The response must contain every line from the records below that has "blocks".
Data under study Block Start
/-- Settles O13: the decoder's refusal and the table's are all there are, and a run stops at the first. -/
theorem everyStopIsAListedRefusal : Obligations.EveryStopIsAListedRefusal :=
  ⟨step_next_or_listed, step_ne_notModelled, fun _ _ m _ h => run_add_of_refused m h⟩

/-! ### The exhausted stream (60_exceptions.md R214; 70_reset_and_hazards.md R233) -/

theorem final_iff {s : State} : s.final = true ↔ s.cmd = [] := decide_eq_true_iff

/-- Settles O6: with no byte on the stream every step of the run holds the state. -/
theorem exhaustedStreamHolds : Obligations.ExhaustedStreamHolds :=
  fun n _ h => run_of_cmd_nil n (final_iff.mp h)

end Sys2Proof.Machine
end

section
/-! PROOFS. The reset and hazards family (70_reset_and_hazards.md): reset, how many compressions each command runs, and
that what the registers hold after reset cannot be seen. -/

namespace Sys2Proof.Machine

/-! ### Reset (70_reset_and_hazards.md R220, R221) -/

/-- Settles O11: reset states MODE and both streams. -/
theorem resetLeavesTheEngineUnprimed : Obligations.ResetLeavesTheEngineUnprimed := ⟨rfl, rfl, rfl⟩

/-- Two outcomes that the host cannot tell apart are next states that agree, or refusals for one reason; there is no
fault (60_exceptions.md R200). -/
theorem sameOutcome_cases {o p : Host.Outcome State Fault Refusal} (h : sameOutcome o p) :
    (∃ s t, o = .next s ∧ p = .next t ∧ SameVisible s t) ∨ ∃ r, o = .refused r ∧ p = .refused r := by
  cases o with
  | next s =>
    cases p with
    | next t => exact .inl ⟨s, t, rfl, rfl, h⟩
    | fault f => cases h
    | refused r => cases h
  | fault f => cases f
  | refused r =>
    cases p with
    | next t => cases h
    | fault f => cases h
    | refused q =>
      obtain rfl : r = q := h
      exact .inr ⟨r, rfl, rfl⟩

/-- Runs of any length answer alike from two states that agree on what is visible: every step keeps the agreement. -/
theorem run_sameOutcome (n : Nat) {s t : State} (hv : SameVisible s t) : sameOutcome (run n s) (run n t) := by
  induction n generalizing s t with
  | zero => exact hv
  | succ n ih =>
    rw [run_succ, run_succ]
    obtain ⟨s', t', hs, ht, hv'⟩ | ⟨r, hs, ht⟩ := sameOutcome_cases (unspecifiedContentsAreUnobservable s t hv)
    · rw [hs, ht]
      exact ih hv'
    · rw [hs, ht]
      rfl

/-- With no session open or finished, only the streams are visible. -/
theorem sameVisible_of_unprimed {s t : State} (hs : s.mode = .unprimed) (ht : t.mode = .unprimed)
    (hcmd : s.cmd = t.cmd) (hresp : s.resp = t.resp) : SameVisible s t where
  mode := hs.trans ht.symm
  cmd := hcmd
  resp := hresp
  hasher := by simp [hs]
  key := by simp [hs]
  digest := by simp [hs]

/-- Settles O45: an unprimed engine agrees with the reset one on what is visible, and runs keep that. -/
theorem resetContentsAreUnobservable : Obligations.ResetContentsAreUnobservable :=
  fun _ n h => run_sameOutcome n (sameVisible_of_unprimed h rfl rfl rfl)

/-! ### Compressions of each command (70_reset_and_hazards.md R231)

The draw counter after each operation that compresses, and then after each command. -/

theorem writeByte_draws (b : Byte) (s : State) :
    (writeByte b s).draws = s.draws + if s.off.toNat = 63 then 1 else 0 := by
  have hlt := s.off.isLt
  rw [writeByte, absorb_draws, countByte_draws, countByte_off]
  split <;> omega

/-- FINALIZE draws for the compressions of its padding and for the HashState it leaves. -/
theorem finalize_draws_of_off (s : State) :
    (finalize s).draws = s.draws + (if s.off.toNat ≤ 55 then 1 else 2) + 1 := by
  rw [finalize_draws, padRunsOneOrTwoCompressions]

theorem writeAll_initHasher_draws (bytes : List Byte) (s : State) :
    (writeAll bytes (initHasher s)).draws = s.draws + bytes.length / 64 := by
  simp [absorbAll_draws]

/-- A plain hash session compresses the blocks of the padded message, which has at least nine bytes more than the
message. -/
theorem hashSession_draws (bytes : List Byte) (s : State) :
    (finalize (writeAll bytes (initHasher s))).draws = s.draws + ((bytes.length + 8) / 64 + 1) + 1 := by
  obtain ⟨ha, -⟩ := writeAll_initHasher bytes s
  rw [finalize_draws_of_off, writeAll_initHasher_draws, ha.offset]
  split <;> omega

/-- A keyed iteration compresses one block: the 64 bytes of the key buffer. -/
theorem keyedPass_draws (padByte : Byte) (s : State) : (keyedPass padByte s).draws = s.draws + 1 := by
  rw [keyedPass, writeAll_initHasher_draws, xorPad, List.length_map, Vector.length_toList]

theorem storeKey_draws (i : Nat) (bytes : List Byte) (s : State) : (storeKey i bytes s).draws = s.draws := by
  rw [storeKey_other]

/-- The key block of a long secret costs a plain hash session over it, that of a short one no compression. -/
theorem buildKey_draws (secret : List Byte) (s : State) :
    (buildKey secret s).draws =
      s.draws + if secret.length ≤ 64 then 0 else (secret.length + 8) / 64 + 1 + 1 := by
  by_cases h : secret.length ≤ 64
  · rw [buildKey_of_short s h, if_pos h, Nat.add_zero]
  · have hlong : secret.length > Config.blockLength := Nat.lt_of_not_le h
    rw [buildKey, if_pos hlong, if_neg h, storeKey_draws, preHash, hashSession_draws, clearKey_draws, Nat.add_assoc]

/-- The outer hash is a session over the pad block and the 20 bytes of InnerHash, two blocks with their padding. -/
theorem outerHash_draws (s : State) : (outerHash s).draws = s.draws + 3 := by
  rw [outerHash_eq, hashSession_draws]
  simp [xorPad]

/-- The draw counter that a command leaves (70_reset_and_hazards.md R231; log entry 2). -/
def drawsAfter (s : State) : Instr → Nat
  | .init => s.draws + 1
  | .write _ => s.draws + 1 + if s.off.toNat = 63 then 1 else 0
  | .result => s.draws + 1 + if s.off.toNat ≤ 55 then 1 else 2
  | .initHmac secret =>
    s.draws + 1 + if secret.length ≤ 64 then 1 else 1 + ((secret.length + 8) / 64 + 1) + 1
  | .resultHmac => s.draws + 2 + if s.off.toNat ≤ 55 then 3 else 4

theorem exec_draws {i : Instr} {s t : State} (h : exec i s = .next t) : t.draws = drawsAfter s i := by
  obtain ⟨rfl, rfl⟩ | ⟨b, rfl, -, rfl⟩ | ⟨rfl, rfl⟩ | ⟨secret, rfl, rfl⟩ | ⟨rfl, rfl⟩ := exec_next_state h
  · rfl
  · rw [setMode_draws, respond_draws, clobberDigest_draws, writeByte_draws, drawsAfter, Nat.add_right_comm]
  · rw [setMode_draws, resultEffect, respond_draws, finalize_draws_of_off, drawsAfter, Nat.add_right_comm]
  · rw [setMode_draws, clobberDigest_draws, keyedPass_draws, buildKey_draws, drawsAfter]
    split <;> omega
  · rw [setMode_draws, resultHmacEffect, respond_draws, outerHash_draws, innerFinalize_eq, finalize_draws_of_off,
      drawsAfter]
    split <;> omega

/-- Settles O27: each command's draws are those of the operations its effect is built of. -/
theorem compressionsPerCommand : Obligations.CompressionsPerCommand :=
  fun _ => ⟨fun _ => exec_draws, fun _ _ => exec_draws, fun _ => exec_draws, fun _ _ => exec_draws,
    fun _ => exec_draws⟩

end Sys2Proof.Machine
end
Data under study Block End
» **Answer box**:
/-- A plain hash session compresses the blocks of the padded message, which has at least nine bytes more than the
/-- The outer hash is a session over the pad block and the 20 bytes of InnerHash, two blocks with their padding. -/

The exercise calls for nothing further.